Why have its bonds plunged?

Huarong and its units have over $43 billion in bonds outstanding. More than half mature by the end of 2022, according to data compiled by Refinitiv. Investors considered the bonds as quasi-sovereign, as the asset manager is largely owned by the government.

The bonds were trading at or close to par until the end of last month. But they began dropping after Huarong said it would delay the release of its preliminary financial results so an auditor could finalize a transaction.

The sell-off began after S&P said last week it would review Huarong’s rating, and traders focused on a commentary by Ling Huawei, managing editor of Caixin Media and Caixin Weekly, which raised the possibility of a Huarong bankruptcy.

Rumors of international bondholders being forced to accept a restructuring or a haircut on their dues have also damaged sentiment. Chinese authorities have been silent, and a Hong Kong-based representative for Huarong did not respond to an email seeking comment.

Who owns the bonds?

Offshore issuance makes up about half the $43 billion in outstanding bonds. However the exact ownership of the paper is not clear, especially for the onshore holdings. Traders say banks, cash-rich Chinese corporations, insurers, and fund houses hold the bulk of the onshore pile.

Goldman Sachs Asset Management, BlackRock, Aberdeen Asset Management, GAM Investment and Credit Suisse Asset Management were among institutional investors with exposure to the bonds, data from Refinitiv shows. It is not clear if the investors have exited or sold part of their positions recently.

Given the links to the Chinese government, traders and strategists are advising clients to hold bonds that mature in the next few months, as they expect the company to use its liquidity to repay in full.

What will China’s government do?

That is the question in the forefront of everyone’s mind.

Despite recent high-profile defaults by state-owned enterprises, including by chipmaker Tsinghua Unigroup, some believe Beijing will eventually step in and save Huarong. “I don’t believe China will allow Huarong to collapse or default,” said Alicia Garcia-Herrero, Asia-Pacific chief economist at investment bank Natixis. “The post-default restructuring in China is very complicated and Huarong has a national role to play: clean up bad debts.”

She expects a recapitalization, which could dilute shareholders, and new management.

Bloomberg reported on Tuesday that the Finance Ministry is considering transferring its stake in Huarong to a unit of the nation’s sovereign wealth fund, which in the past has resolved debt risks, including the bailout of Hengfeng Bank in 2019.

What would a default mean?

While state-owned enterprise defaults have become more common, letting Huarong take the same path could spook the nation’s trillion-dollar corporate bond market, and raise fears of a systemic crisis.
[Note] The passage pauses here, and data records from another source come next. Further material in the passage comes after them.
-- ==== Sys2Proof/Syntax.lean ====
section
/-!
DEFINITION. The abstract syntax of the BA8: operand classes (spec/03 R65, R68, R73) and the one inductive
`Instr` with a constructor per row of spec/opcode_table.json.
-/
namespace Sys2Proof

/-- A scalar register field, s0 to s31 (R73). -/
abbrev SReg := BitVec 5
/-- A vector register field, v0 to v15 (R73, R22). -/
abbrev VReg := BitVec 4
/-- A predicate p0 to p7, or a port 0 to 7 (R73). -/
abbrev PReg := BitVec 3

/-- The width modifier of alu, mdv and cmp: d (wd = 0) or w (wd = 1) (R96). -/
inductive Wd where
  | d
  | w
  deriving DecidableEq, Repr, Inhabited

/-- The sign modifier of valu and vred: type i or type n (R142). -/
inductive Sgn where
  | i
  | n
  deriving DecidableEq, Repr, Inhabited

/-- Lane widths 8, 16, 32 and 64 (R142, R153). -/
inductive LaneW where
  | b
  | h
  | w
  | d
  deriving DecidableEq, Repr, Inhabited

/-- A rounding modifier (R68, fn[2:0] of R144). -/
inductive RoundSel where
  | rne
  | rtz
  | rdn
  | rup
  | dyn
  deriving DecidableEq, Repr, Inhabited

/-- The type of an atom (R177). -/
inductive AtomTy where
  | i32
  | i64
  | n32
  | n64
  | f32
  deriving DecidableEq, Repr, Inhabited

/-- The decode table that dec and tload name (R150). -/
inductive TblSel where
  | t8
  | t4
  deriving DecidableEq, Repr, Inhabited

/-- The control registers of R24, in the order of the selectors of R114. -/
inductive KReg where
  | tile
  | core
  | thread
  | deck
  | part
  | period
  | act
  | drift
  | driftalarm
  | overrun
  | clock
  | tcyc
  | tbm
  | fflags
  | frm
  | tvec
  | tpc
  | tinst
  | tcause
  | tval
  | tstat
  | loopcnt
  | loopstart
  | loopend
  | mxw
  | seed
  | epoch
  deriving DecidableEq, Repr, Inhabited

/-- The header fields a copy command carries besides engine and cmd (R78). -/
structure CopyHdr where
  flags : BitVec 16
  chan : BitVec 6
  prio : BitVec 2
  cls : BitVec 2
  deriving DecidableEq, Repr, Inhabited

/-- One hardware thread of the module: tile identifier in the layout of R25, core and thread. -/
structure ThreadRef where
  tile : Nat
  core : Fin 8
  thr : Fin 16
  deriving DecidableEq, Repr, Inhabited
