-- ==== Sys2Proof/WellFormed.lean ====
section
/-!
DEFINITION. Well-formed instructions: the operand combinations the encodings of spec/03 (R73 to R81), spec/06 (R177)
and the command tables of spec/07 and spec/08 admit. Ranges of single operands are in their types; what is left are
the types an atom lists, the flag bits a command defines, and numbers that name units of the module.
-/
namespace Sys2Proof

/-- The types that an atom lists in R177: integer arithmetic of 32 and 64 bits. -/
def AtomTy.isInt : AtomTy → Bool
  | .i32 => true
  | .i64 => true
  | .n32 => false
  | .n64 => false
  | .f32 => false

/-- A command's flag bits all lie in the defined mask (R78, R81 check 4). -/
def flagsWithin (mask flags : BitVec 16) : Bool := flags &&& ~~~mask == 0

/-- A tile identifier in the layout of R25: y is at most 19 and bits [15:13] are 0. -/
def tileIdOk (t : Nat) : Bool := t < 0x2000 && t / 32 % 32 < 20

/-- The operand checks of each constructor that the operand types do not already make. -/
def Instr.wf : Instr → Bool
  | .atomFaa _ _ _ t _ => t.isInt || t == .f32
  | .atomSwap _ _ _ t _ => t.isInt
  | .atomCas _ _ _ t _ => t.isInt
  | .atomFand _ _ _ t _ => t.isInt
  | .atomFor _ _ _ t _ => t.isInt
  | .atomFxor _ _ _ t _ => t.isInt
  | .atomFmin _ _ _ t _ => t != .f32
  | .atomFmax _ _ _ t _ => t != .f32
  | .atomRsv _ _ t _ => t.isInt
  | .atomRel _ _ _ t _ => t.isInt
  | .copyAff h _ => flagsWithin 0b11 h.flags
  | .copyRed h _ => flagsWithin 0b11 h.flags
  | .copyPull h _ => flagsWithin 0 h.flags
  | .copyMcast h _ => flagsWithin 0 h.flags
  | .copyEv h _ => flagsWithin 0 h.flags
  | .copyBar h _ => flagsWithin 0 h.flags
  | .copyProbe h _ => flagsWithin 0 h.flags
  | .copyHatom h _ => flagsWithin 0b1111 h.flags
  | .copyWb h _ => flagsWithin 0 h.flags
  | .copyInv h _ => flagsWithin 0 h.flags
  | .mxLdw flags _ => flagsWithin 0b1 flags
  | .mxSwap flags _ => flagsWithin 0 flags
  | .mxRun flags _ => flagsWithin 0b11 flags
  | .mxAcc flags _ => flagsWithin 0b10 flags
  | .mxSt flags _ => flagsWithin 0b1111 flags
  | .mxZero flags _ => flagsWithin 0b10 flags
  | .mxScale flags _ => flagsWithin 0b1 flags
  | .evCfg flags _ => flagsWithin 0b1 flags
  | .evInj flags _ => flagsWithin 0 flags
  | .evHorizon flags _ => flagsWithin 0 flags
  | .evRun flags _ => flagsWithin 0b1 flags
  | .evRead flags _ => flagsWithin 0b1 flags
  | _ => true

end Sys2Proof
end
State entities either failed to repay or missed interest payments on a record $15.9 billion of local bonds in 2020 and the trend has continued into 2021, according to Fitch Ratings.

But none of the companies that have defaulted are as high profile as Huarong.

A default by Huarong would darken the outlook for other distressed debt managers and hurt their ability to raise funds at a time when bad debts are set to expand.

The sell-off of Huarong’s bonds has already pushed up yields on both Chinese investment-grade and high-yield corporate bonds.

Traders are focusing on the Huarong entities that have issued the offshore bonds — Huarong International and Huarong Finance leasing. These account for less than a fifth of the group’s assets, and, without the parent group’s support, could struggle to repay 2021 maturities in full. For instance, Huarong International had $2.2 billion in cash as of June 2020 and has $3.8 billion of maturing bonds this year. The company also does not generate enough free cash flow, according to interim filings.

Nomura’s Yap believes there is 10% chance of authorities opting to “teach investors a lesson for enabling the previous chairman’s bad behavior,” by imposing a 30% haircut on these offshore bonds. However, his base-case scenario remains that the offshore obligations will be honored.